Ellen Wolf Schrecker, Ph.D. (born August 4, 1938) is a professor of American history at Yeshiva University. She graduated magna cum laude from Radcliffe College in 1960 and earned her M.A. in 1962 and her doctorate in 1974, both from Harvard University. She has taught at Harvard, Princeton, New York University, the New School for Social Research, and Columbia. From 1998 to 2002, Schrecker was the editor of Academe, the journal of the American Association of University Professors.

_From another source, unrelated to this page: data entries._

-- ==== Sys2Proof/Tests/Slice0.lean ====
section
/-! SUPPORT. The model's own tests: the vectors of 95_test_vectors.md, the well-formedness smoke, and a witness for the hypotheses
of each statement. -/

namespace Sys2Proof.Tests

open Sys2Proof.Machine

/-- The machine with one value on its input ports. -/
def withInputs (len : BitVec Config.lenW) (data : BitVec Config.dataW) : State := State.reset.drive ⟨len, data⟩

/-- The machine with one value of the nets. -/
def withNets (n : Nets) : State := State.reset.setNets n

/-- All nets at zero, the ground on which a test sets the nets a stage reads. -/
def zeroNets : Nets := ⟨false, 0#8, 0#8, 0#16, 0#16, 0#64, false, false, false, false, 0#64⟩

theorem withNets_nets (n : Nets) : (withNets n).nets = n := State.setNets_nets _ n

/-- The three-byte message `[00 b1 b2]` of Table A, from its signal. -/
def signalMessage (raw : Word16) : State := withInputs 3#4 ((0#40 ++ raw) ++ 0#8)

/-- The state a step ends in (it always ends in one). -/
def afterStep (s : State) : State :=
  match step s with
  | .next t => t
  | .fault _ => s
  | .refused _ => s

theorem step_afterStep (s : State) : step s = .next (afterStep s) := by
  unfold afterStep
  rw [step_eq]

/-! ### Well-formedness: the smoke test -/

/-- A stage cannot be presented: each of the seven is refused by the check, and DECODE is not (30_encoding.md R58, R59). -/
theorem test_wellFormed_refuses_stages :
    Instr.lenchk.wellFormed = false ∧ Instr.extract.wellFormed = false ∧ Instr.le16s.wellFormed = false ∧
    Instr.fx2f.wellFormed = false ∧ Instr.range.wellFormed = false ∧ Instr.kph2mph.wellFormed = false ∧
    Instr.out.wellFormed = false ∧ (Instr.decode 0#4 0#8 0#8 0#8 0#40).wellFormed = true := by decide

/-- The parameters that follow from others (00_scope.md R5, 30_encoding.md R50). -/
theorem test_parameters :
    Config.lenW = Nat.clog 2 (Config.msgMax + 1) ∧ Config.dataW = 8 * Config.msgMax ∧
    Config.restW = 8 * (Config.msgMax - 3) ∧ Config.minLen = Config.sigOffset + Config.sigBytes ∧
    Config.sigBits = 8 * Config.sigBytes := by decide

/-! ### Decoding: words written out from 30_encoding.md R50 -/

/-- V39: `[12 34 56 78]`, four bytes. -/
theorem test_decode_V39 :
    decodeInputs 4#4 0x0000000078563412#64 = .decode 4#4 0x12#8 0x34#8 0x56#8 0x0000000078#40 := by decide

/-- V40: `[A5 9A 3C 5A C3 3C 0F]`, seven bytes. -/
theorem test_decode_V40 :
    decodeInputs 7#4 0x000F3CC35A3C9AA5#64 = .decode 7#4 0xA5#8 0x9A#8 0x3C#8 0x000F3CC35A#40 := by decide

/-- The table's word `0x563412` is the bytes `12 34 56` on lanes 0 to 2, zeros above; it selects DECODE as every word does. -/
theorem test_decodeTableWord :
    decodeTableWord 24 0x563412 = some (.decode 8#4 0x12#8 0x34#8 0x56#8 0x0000000000#40) := by decide

/-- No value of the ports decodes to a stage (30_encoding.md R59): `[12 34 56 78]` decodes to none of them. -/
theorem test_decode_never_a_stage : ∀ i ∈ stagesInOrder, decodeInputs 4#4 0x0000000078563412#64 ≠ i := by decide

/-- The fields of R50: none at 2 bytes, an empty `IGN3` at 3, five bytes of it at 8 and above. -/
theorem test_fieldsOf :
    fieldsOf 2#4 0x0000000000780000#64 = none ∧
    fieldsOf 3#4 0x00000000ff7856aa#64 = some ⟨0xAA#8, 0x56#8, 0x78#8, []⟩ ∧
    fieldsOf 15#4 0x0807060504190302#64 = some ⟨0x02#8, 0x03#8, 0x19#8, [0x04#8, 0x05#8, 0x06#8, 0x07#8, 0x08#8]⟩ := by
  decide

/-- A message as the host presents it: `[12 34 56 78]` is V39. -/
theorem test_presented :
    presentedLen [0x12#8, 0x34#8, 0x56#8, 0x78#8] = 4#4 ∧
    presentedData [0x12#8, 0x34#8, 0x56#8, 0x78#8] = 0x0000000078563412#64 := by decide

/-! ### The stages, on the vectors -/

/-- Table C: LENCHK for every value of `msg_len`. -/
theorem test_lenchk_tableC :
    (List.range 16).map (fun n => lenOkNet (BitVec.ofNat 4 n)) =
      [false, false, false, true, true, true, true, true, true, true, true, true, true, true, true, true] := by decide

/-- V29: EXTRACT reads the lanes as driven, for a message of one byte too. -/
theorem test_extract_V29 :
    exec .extract (withInputs 1#4 0xFFFFFFFFFFFFFFFF#64) =
      .next ((withInputs 1#4 0xFFFFFFFFFFFFFFFF#64).setBytes 0xFF#8 0xFF#8) := by rfl

/-- V11 and V12, V9 and V24: LE16S joins the bytes little-endian, and swapping them is another number. -/
theorem test_le16s_order :
    joinLittleEndian 0x34#8 0x12#8 = 0x1234#16 ∧ joinLittleEndian 0x12#8 0x34#8 = 0x3412#16 ∧
    sint16 (joinLittleEndian 0xFF#8 0x00#8) = 255 ∧ sint16 (joinLittleEndian 0x00#8 0xFF#8) = -256 := by decide

/-- V18, V19, V26: the ends of the two's-complement range, and −1. -/
theorem test_le16s_ends : sint16 0x7FFF#16 = 32767 ∧ sint16 0x8000#16 = -32768 ∧ sint16 0xFFFF#16 = -1 := by decide

/-- Table D, V1 and V39: FX2F at powers of two of both signs, at 0, and at 22068. -/
theorem test_fx2f_tableD :
    [0x0000#16, 0x0001#16, 0xFFFF#16, 0x0100#16, 0xFF00#16, 0x4000#16, 0x8000#16, 0x5634#16].map kphNet =
      [0x0000000000000000#64, 0x3F70000000000000#64, 0xBF70000000000000#64, 0x3FF0000000000000#64, 0xBFF0000000000000#64,
       0x4050000000000000#64, 0xC060000000000000#64, 0x40558D0000000000#64] := by decide +kernel

/-- V26: RANGE on the sentinel. -/
theorem test_range_V26 :
    (afterStep (signalMessage 0xFFFF#16)).nets.isOver = false ∧ (afterStep (signalMessage 0xFFFF#16)).nets.neg = true ∧
    (afterStep (signalMessage 0xFFFF#16)).nets.sentinel = true ∧ (afterStep (signalMessage 0xFFFF#16)).nets.valid = false := by
  decide +kernel

/-- 42_range.md R90: the comparison is strict. The ceiling itself passes and the next pattern above it does not. -/
theorem test_range_strict : overNet 0x406F5FDF3B645A1D#64 = false ∧ overNet 0x406F5FDF3B645A1E#64 = true := by
  decide +kernel

/-- Table E, V1, V4 to V7, V15, V18 to V20: KPH2MPH exact, at ties of both kinds, above half, and negative. -/
theorem test_kph2mph_tableE :
    [0x0000#16, 0x0003#16, 0x0007#16, 0x0009#16, 0x000B#16, 0x7000#16, 0x7FFF#16, 0x8000#16, 0x8001#16].map
        (fun raw => mphFullNet (kphNet raw)) =
      [0x0000000000000000#64, 0x3F7DD368C8407612#64, 0x3F9165FD1F7AEF8A#64, 0x3F965E8E9630588E#64, 0x3F9B57200CE5C190#64,
       0x405165FD1F7AEF8A#64, 0x4053E21E1649EE61#64, 0xC053E245DAD5A40C#64, 0xC053E21E1649EE61#64] := by decide +kernel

Schrecker's best known book is “Many Are the Crimes: McCarthyism in America,” published in 1998, as well as a very well regarded Chinese cookbook, “Mrs. Chiang’s Szechwan Cookbook - Szechwan Home Cooking,” in 1976. She is also the author of The Lost Soul of Higher Education: Corporatization, the Assault on Academic Freedom, and the End of the American University.

John Schrecker

John Schrecker is a Professor of History Emeritus at Brandeis University in Waltham, MA

Jung-Feng Chiang

Jung-feng Chiang was born December 12, 1926 in Chengdu, Sichuan province, China.  She came to Taiwan between 1948 and 1950.

Subsequently she came to the United States in 1971 and worked for John and Ellen Schrecker until 1975. She became a naturalized citizen in New York on August 29, 1979 and continues to live in New York City.